### DATA IN THIS EXERCISE:
───

-- ==== Sys2Proof/Machine/RegMap.lean ====
section
/-! DEFINITION. The register map of BAR 0 (R5, R71, R101, R137, R169, R195, R219, R243, R267, R297, R319, R349,
R370, R389, R418, R438, R457, R468): for each register of the spec's tables its address, its fields with their
access codes (R9) and the reset values the tables give. Reserved fields (R10) are not listed: they read 0. -/

namespace Sys2Proof.Machine

/-- The access codes of R9. -/
inductive Acc where
  | rw | ro | wo | w1c | w1s | rc
  deriving DecidableEq, Repr

/-- One field of a register: bits `hi:lo`, its access code and its reset value. -/
structure RegField where
  hi : Nat
  lo : Nat
  acc : Acc
  reset : Nat
  deriving DecidableEq, Repr

/-- One line of the register tables: the address of the first register, one (count, stride) per index, outermost
first, and the fields. -/
structure RegRow where
  base : Nat
  dims : List (Nat × Nat)
  fields : List RegField
  deriving DecidableEq, Repr

/-- A named field: the register that holds it and its bits. -/
structure Fld where
  addr : Nat
  hi : Nat
  lo : Nat
  deriving DecidableEq, Repr


/-! ## Register addresses -/

namespace R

───

Every line above should be retyped exactly as given.

-- ==== Sys2Proof/Machine/RegMap.lean ====
section
/-! DEFINITION. The register map of BAR 0 (R5, R71, R101, R137, R169, R195, R219, R243, R267, R297, R319, R349,
R370, R389, R418, R438, R457, R468): for each register of the spec's tables its address, its fields with their
access codes (R9) and the reset values the tables give. Reserved fields (R10) are not listed: they read 0. -/

namespace Sys2Proof.Machine

/-- The access codes of R9. -/
inductive Acc where
  | rw | ro | wo | w1c | w1s | rc
  deriving DecidableEq, Repr

/-- One field of a register: bits `hi:lo`, its access code and its reset value. -/
structure RegField where
  hi : Nat
  lo : Nat
  acc : Acc
  reset : Nat
  deriving DecidableEq, Repr

/-- One line of the register tables: the address of the first register, one (count, stride) per index, outermost
first, and the fields. -/
structure RegRow where
  base : Nat
  dims : List (Nat × Nat)
  fields : List RegField
  deriving DecidableEq, Repr

/-- A named field: the register that holds it and its bits. -/
structure Fld where
  addr : Nat
  hi : Nat
  lo : Nat
  deriving DecidableEq, Repr


/-! ## Register addresses -/

namespace R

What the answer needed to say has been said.